The law allows for broad religious observance within prisons, as long as these activities do not interfere with prison management. Some prisoners complain that religious activities are not allowed. Usually, a prison has one or more rooms for religious purposes, usually by visiting chaplains to deliver sermons.

An increasing number of external participants are allowed inside prisons and are involved in the provision of various activities. Even so, the number of external participants is still very limited.

Sentenced prisoners who are engaged in labor receive incentive remuneration (the monthly average is less than 5,000 yen, 32 euros). This remuneration is available to prisoners on release and prisoners are allowed to spend a certain amount on goods available from selected providers.

Remuneration can be reduced as punishment. If prisoners are not able to work because of disease, disorders or any other reasons (such as repeated punishment), they do not receive any remuneration.

Japanese law provides three ways for convicted prisoners to raise concerns about treatment within the prison:  

  • A procedure called ‘claim for review’ (shinsa no shinsei), in which complaints are directed to the superintendent of the regional correction headquarters about the implementation of prison rules (for example, punishment or refusal of medical treatment) within 30 days of any incident.
  • A procedure called ‘report of cases’ (jijitsu o shinkoku) by which you can complain to the superintendent of the regional correction headquarters if you are assaulted or unreasonably restrained within 30 days of any incident.
  • The third way to raise concerns is to ‘make a complaint’ (kujo no shinshutsu) to either the warden of the institution, to an inspector conducting an on-the-spot inspection, or to the Minister of Justice.    

If a prisoner is dissatisfied with the outcome of either of these procedures, they can appeal to the Minister of Justice. The relevant form should be asked to a prison officer to raise concerns in one of these ways.
While authorities permit prisoners and detainees to submit complaints without censorship and to request investigation of poor conditions, they are usually responded to with little detail beyond a final determination.

The last collective movement happened in 2007 at Tokushima Prison, when some prisoners rioted because of ill-treatment administered by a prison doctor.

Systems of punishment and reward

Japanese prisons operate systems of punishment and reward, intended to encourage sentenced inmates towards reform and rehabilitation.
Sentenced inmates are assigned a restriction level or rank from Level 1 (least restricted, most benefits) to Level 4 (most restricted, least benefits) and the facilities and treatment of the prisoners varies accordingly.

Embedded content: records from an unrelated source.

/-- Both phases in both modes, for a device of each kind. -/
theorem witness_tell :
    (fs1234.dev .fs).pending = false ∧ (fs1234low.dev .fs).pending = true ∧ (in5low.dev .inp).pending = true ∧
      fs1234.params.toggleMode = .shared ∧ (independent in5).params.toggleMode = .independent ∧
      ((independent in5).dev .inp).pendingRd = false ∧ (debug fs1234).params.debugTrace = true := by decide
theorem witness_tell_independent_low :
    nextHas (exec .inInseek (independent in5)) (fun t => (t.dev .inp).pendingRd && decide (t.params.toggleMode = .independent))
      = true := by decide
theorem witness_seek_low_byte_zero :
    nextHas (exec (.outFsseek 0xAB) fs1234)
      (fun t => (t.dev .fs).pending && decide ((t.dev .fs).cursor.toNat % 256 = 0)) = true := by decide
theorem witness_seek_independent_low :
    nextHas (exec (.outInseek 1) (independent in5)) (fun t => (t.dev .inp).pendingWr) = true := by decide

theorem witness_shared_toggle :
    State.reset.params.toggleMode = .shared ∧ isTellOf .fs .inFsseek = true ∧ isSeekOf .inp (.outInseek 0) = true ∧
      isTellOf .fs .inInseek = false ∧ isSeekOf .fs .inFsdata = false := by decide

/-- Both flags false, in both modes: the round trip, seek then read, and the torn tell. -/
theorem witness_flags_false :
    (fs8.dev .fs).flag fs8.params.toggleMode .tell = false ∧ (fs8.dev .fs).flag fs8.params.toggleMode .seek = false ∧
      ((independent fs8).dev .fs).flag (independent fs8).params.toggleMode .tell = false ∧
      ((independent fs8).dev .fs).flag (independent fs8).params.toggleMode .seek = false ∧
      (fs8.dev .fs).wf (DevId.cap .fs) = true ∧ (inXy.dev .inp).wf (DevId.cap .inp) = true ∧
      (inXy.dev .inp).flag inXy.params.toggleMode .tell = false ∧
      (inXy.dev .inp).flag inXy.params.toggleMode .seek = false := by decide
theorem witness_seek_then_read :
    (7 : Word16).toNat < (fs8.dev .fs).size.toNat ∧ (fs8.dev .fs).size.toNat ≤ (8 : Word16).toNat ∧
      (fs8.dev .fs).size.toNat ≤ (0xFFFF : Word16).toNat := by decide
theorem witness_switching : fs1234.params.toggleMode = .shared ∧ (fs1234.dev .fs).pending = false := by decide
theorem witness_read_between_seeks :
    (0 : Byte).toNat * 256 < (fs8.dev .fs).size.toNat ∧ ¬ (1 : Byte).toNat * 256 < (fs8.dev .fs).size.toNat := by decide
theorem witness_torn_tell : (fs8.dev .fs).cursor.toNat < (fs8.dev .fs).size.toNat := by decide

/-- A run of 4 steps whose one transaction is a seek-port access, in both modes. -/
theorem witness_parities :
    nextHas (runWith (oneWordCore 0x2000300) 4 State.reset) (fun t => (t.dev .fs).pending) = true ∧
      nextHas (runWith (oneWordCore 0x2000300) 4 (independent State.reset))
        (fun t => (t.dev .fs).pendingRd && !(t.dev .fs).pendingWr) = true ∧
      State.reset.params.toggleMode = .shared ∧ (independent State.reset).params.toggleMode = .independent := by decide

/-- A run that overwrites a byte of the filesystem: sizes stay, and the console run of `test_console_output`. -/
theorem witness_sizes :
    nextHas (runWith (oneWordCore 0x3000255) 4 fs8) (fun t => t.fsDev.size == 8 && t.fsDev.buffer != fs8.fsDev.buffer)
      = true := by decide
theorem witness_input : nextHas (runWith (oneWordCore 0x2000000) 4 inXy) (fun t => t.reply == some 0x79 && t.inDev.cursor == 2)
    = true := by decide

/-- Two states that differ in the debug build and in their records, and a run of the first. -/
theorem witness_debug_trace :
    State.reset.eraseDebug = (debug { State.reset with diag := [.haltSummary 1 2] }).eraseDebug ∧
      nextHas (runWith (oneWordCore 0x2000300) 4 State.reset) (fun t => t.diag == []) = true ∧
      nextHas (runWith (oneWordCore 0x2000300) 4 (debug State.reset)) (fun t => t.diag == [.seekTrace .fs .tell .high 0])
        = true := by decide

theorem witness_halt_test :
    State.reset.loop = .running ∧ State.reset.bus = .between ∧ (countingCore 0).halted State.reset.cpu = true ∧
      (countingCore 1).halted State.reset.cpu = false ∧ State.reset.params.outputMode = .console := by decide
theorem witness_halt_test_mem_dump :
    ({ State.reset with params := { State.reset.params with outputMode := .memDump } }).params.outputMode = .memDump := rfl

theorem witness_halted : haltedState.loop = .halted ∧ runWith (countingCore 0) 0 haltedState = .next haltedState :=
  ⟨rfl, rfl⟩

theorem witness_only_the_halt_test :
    stepWith (countingCore 0) State.reset = .next haltedState ∧
      stepWith (countingCore 1) State.reset = .next (State.reset.setBus .inStep) := ⟨rfl, rfl⟩

/-- The echo core's run over one byte of input has ended after 11 steps; with that, `halted` is tested false before each
of two CPU steps and true after them, and every step returns, though the core's codes repeat. -/
theorem echo_run_ended (k : Nat) (h : 12 ≤ k) : runWith echoCore k inXy = .fault .runEnded := by
  have he : runWith echoCore 12 inXy = .fault .runEnded := rfl
  have := runWith_fault_add he (k - 12)
  rwa [Nat.add_sub_cancel' h] at this
theorem witness_halts_after : echoCore.haltsAfter inXy 2 := by
  intro k t h hl hb
  have key : ∀ k < 12, nextHas (runWith echoCore k inXy) (fun t => t.loop == .halted || !(t.bus == .between) ||
      echoCore.halted t.cpu == decide (cpuSteps echoCore k inXy = 2)) = true := by decide
  rcases Nat.lt_or_ge k 12 with hk | hk
  · simpa [nextHas, h, hl, hb] using key k hk
  · rw [echo_run_ended k hk] at h
    cases h
theorem witness_steps_return : echoCore.stepsReturn inXy := by
  intro k t h _
  have key : ∀ k < 12, ∃ m < 6, nextHas (runWith echoCore (k + m) inXy) (fun u => u.bus == .between) = true := by decide
  rcases Nat.lt_or_ge k 12 with hk | hk
  · obtain ⟨m, -, hm⟩ := key k hk
    rw [runWith_add h] at hm
    cases hu : runWith echoCore m t with
    | next u => exact ⟨m, u, hu, by simpa [nextHas, hu] using hm⟩
    | fault r => simp [nextHas, hu] at hm
    | refused r => simp [nextHas, hu] at hm
  · rw [echo_run_ended k hk] at h
    cases h
/-- The runs of these states: after 10 steps Running, after 11 Halted with the byte echoed. -/
theorem witness_scenario_d :
    inXy.loop = .running ∧ inXy.bus = .between ∧
      nextHas (runWith echoCore 10 inXy) (fun t => t.loop == .running) = true ∧
      nextHas (runWith echoCore 11 inXy) (fun t => t.loop == .halted && t.output == some [0x79]) = true ∧
      cpuSteps echoCore 11 inXy = 2 := by decide
/-- N = 0: a core halted at reset (spec D4). -/
theorem witness_halts_at_once : (countingCore 0).haltsAfter State.reset 0 := by
  intro k t h _ _
  match k with
  | 0 => cases h; rfl
  | 1 => cases h; contradiction
  | k + 2 => cases h

/-- A core that counts its steps, and one that stays in its halted state. -/
theorem witness_counts (n : Nat) : (countingCore n).counts (fun k => k) n := by
  refine ⟨?_, ?_, fun _ => rfl⟩
  · intro k r w k' _ h
    simp [countingCore] at h
  · intro k r k' _ h
    simp [countingCore] at h
    exact h.symm
theorem witness_counts_absorbing (w : TxWord) : (oneWordCore w).counts (fun k => k - 1) 1 := by
  refine ⟨?_, ?_, ?_⟩
  · intro k r w' k' _ h
    by_cases hk : k = 0
    · subst hk; cases h; rfl
    · simp [oneWordCore, hk] at h
  · intro k r k' hh h
    have hk : k < 2 := by simpa [oneWordCore] using hh
    by_cases hk0 : k = 0
    · simp [oneWordCore, hk0] at h
    · simp [oneWordCore, hk0] at h
      show k' - 1 = k - 1 + 1
      omega
  · intro k
    show decide (2 ≤ k) = decide (1 ≤ k - 1)
    exact decide_eq_decide.mpr (by omega)
/-- The step count at its ends: at most `n` between CPU steps, below it inside one, `n` in Halted. -/
theorem witness_step_count :
    State.reset.ageWf (fun k => k) 0 = true ∧ (State.reset.setBus .inStep).ageWf (fun k => k) 1 = true ∧
      (State.reset.setBus .inStep).ageWf (fun k => k) 0 = false ∧
      presentingStdio.ageWf (fun k => k - 1) 1 = true ∧
      nextHas (stepWith (countingCore 0) State.reset) (fun t => t.loop == .halted && t.ageWf (fun k => k) 0) = true := by
  decide

/-- A run of the echo core up to its second CPU step: its two transactions, in order. -/
theorem witness_transactions_in_order :
    nextHas (runWith echoCore 6 inXy) (fun t => t.loop == .running && t.console == [0x79]) = true ∧
      issued echoCore 6 inXy = [.inStdio, .outStdio 0x79] := by decide

/-- A run that stores in FS at the cursor 4; no store meets index 5. -/
theorem witness_fs_content :
    fs8.fsDev.wf 65535 = true ∧
      nextHas (runWith (oneWordCore 0x3000255) 4 fs8) (fun t => decide (t.fsDev.cursor.toNat < fs8.fsDev.size.toNat) &&
        t.fsDev.buffer[4]? == some 0x55) = true ∧
      latestFsStore 4 (applied (oneWordCore 0x3000255) 4 fs8) = some 0x55 ∧
      latestFsStore 5 (applied (oneWordCore 0x3000255) 4 fs8) = none := by decide
/-- A write past `size` stores nothing. -/
theorem witness_fs_content_end :
    latestFsStore 8 (applied (oneWordCore 0x3000255) 4 fsEnd) = none := by decide

/-- The byte 0xAA written at 4; then a run that writes at 5; the seek flag is false at its end. -/
theorem witness_fs_write_later :
    (4 : Word16).toNat < fs8.fsDev.size.toNat ∧ fs8.fsDev.cursor = 4 ∧
      nextHas (exec (.outFsdata 0xAA) fs8) (fun t =>
        nextHas (runWith (oneWordCore 0x3000255) 4 t) (fun u =>
          u.fsDev.buffer[5]? == some 0x55 && !u.fsDev.flag u.params.toggleMode .seek) &&
        latestFsStore 4 (applied (oneWordCore 0x3000255) 4 t) == none) = true := by decide

/-- The other accesses between halves: the cursor 0 inside, 0x100 outside the content of 8 bytes, in both modes. -/
theorem witness_other_accesses :
    fs8.fsDev.wf 65535 = true ∧ fs8.fsDev.flag fs8.params.toggleMode .seek = false ∧
      (independent fs8).fsDev.flag (independent fs8).params.toggleMode .seek = false ∧
      (0 : Byte).toNat * 256 < fs8.fsDev.size.toNat ∧ fs8.fsDev.size.toNat ≤ (1 : Byte).toNat * 256 ∧
      reachesDevice .fs .inStdio = false ∧ reachesDevice .inp (.outStdio 1) = false := by decide
theorem witness_write_between_tells :
    fs8.fsDev.flag fs8.params.toggleMode .tell = false ∧ fs8.fsDev.cursor.toNat < fs8.fsDev.size.toNat ∧
      fsEnd.fsDev.flag fsEnd.params.toggleMode .tell = false ∧ fsEnd.fsDev.size.toNat ≤ fsEnd.fsDev.cursor.toNat := by decide

/-- The host may hold the first byte of two; the run then halts. -/
theorem witness_host_prefix :
    ({ State.reset with console := [1, 2] }).output = none ∧
      ({ State.reset with console := [1, 2] }).hostMayHold [1] = true ∧
      ({ State.reset with console := [1, 2] }).hostMayHold [2] = false ∧
      nextHas (runWith (countingCore 0) 1 { State.reset with console := [1, 2] }) (fun t => t.output == some [1, 2]) = true := by
  decide

theorem witness_devices_after_reset :
    twoImages.bootImg.length ≤ 65536 ∧ twoImages.progImg.length ≤ 47104 ∧ twoImages.fsImg.length ≤ 65535 := by decide
/-- The three images at their largest. -/
theorem witness_largest_images :
    (List.replicate 65536 (0 : Byte)).length = 65536 ∧ (List.replicate 47104 (0 : Byte)).length = 47104 ∧
      (List.replicate 65535 (0 : Byte)).length = 65535 :=
  ⟨List.length_replicate, List.length_replicate, List.length_replicate⟩
theorem witness_memory_after_reset :
    (∃ t, bootstrapFrom State.reset twoImages = .next t) ∧
      0x4800 ≤ (0x4800 : Addr).toNat ∧ (0x4800 : Addr).toNat < 0x4800 + twoImages.progImg.length ∧
      (1 : Addr).toNat < twoImages.bootImg.length ∧ twoImages.bootImg.length ≤ (2 : Addr).toNat ∧
      0x4800 + twoImages.progImg.length ≤ (0x4801 : Addr).toNat :=
  ⟨⟨_, rfl⟩, by decide, by decide, by decide, by decide, by decide⟩

/-- States with the invariant: running with content and a record, and halted. -/
theorem witness_inv :
    State.reset.inv = true ∧ fs8.inv = true ∧ (independent fs8).inv = true ∧ presentingStdio.inv = true ∧
      (debug { fs8 with diag := [.unmappedRead 4, .seekTrace .fs .tell .high 0] }).inv = true ∧ haltedState.inv = true := by
  decide
theorem witness_inv_refuses :
    ({ State.reset with diag := [.unmappedRead 3] }).inv = false ∧ ({ State.reset with loop := .halted }).inv = false ∧
      ({ State.reset with mem := [(5, 0)] }).inv = false ∧
      (withDevices emptyDevice { emptyDevice with size := 1 }).inv = false := by decide
theorem witness_inv_step : nextHas (stepWith (countingCore 1) State.reset) (fun t => t.inv) = true := by decide

end Tests
end Machine
end Sys2Proof
end

section
/-! SUPPORT. What one transaction does to the device sizes, to the console and to the controller, and one step with the
event it is: the facts that statements over runs are assembled from. -/

namespace Sys2Proof
namespace Machine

Good behavior, success at work, and length of time served may lead to an increase in rank. Privileges depend on rank and include number of visits the prisoner can receive.

Forms of punishment

Punishment takes many forms; the most common is loss of privileges, such as recreation time, access to TV and loss of more sought-after job assignments. More severe punishment involves sitting on one’s knees on the floor, facing a blank wall, for hours, or even days, though prisoners are returned to their cells at night. During this punishment, the sitting position grows painful, and the isolation is difficult. Limited toilet breaks are allowed, and only at the guards’ discretion.
Solitary confinement is also used regularly by the prison administration. The three-month maximum period can be extended at the end of each month if deemed necessary. Some prisoners condemned to death are held in solitary confinement for decades, although visits by families, lawyers, and others are allowed.

Procedures for punishment

Procedures for punishments are said to lack transparency and fairness. Complaint procedures can be hard to follow, especially for foreign inmates, and inmates with mental disability.

Although prison officers are allowed to use small arms and light weapons such as handguns, they do not usually carry weapons.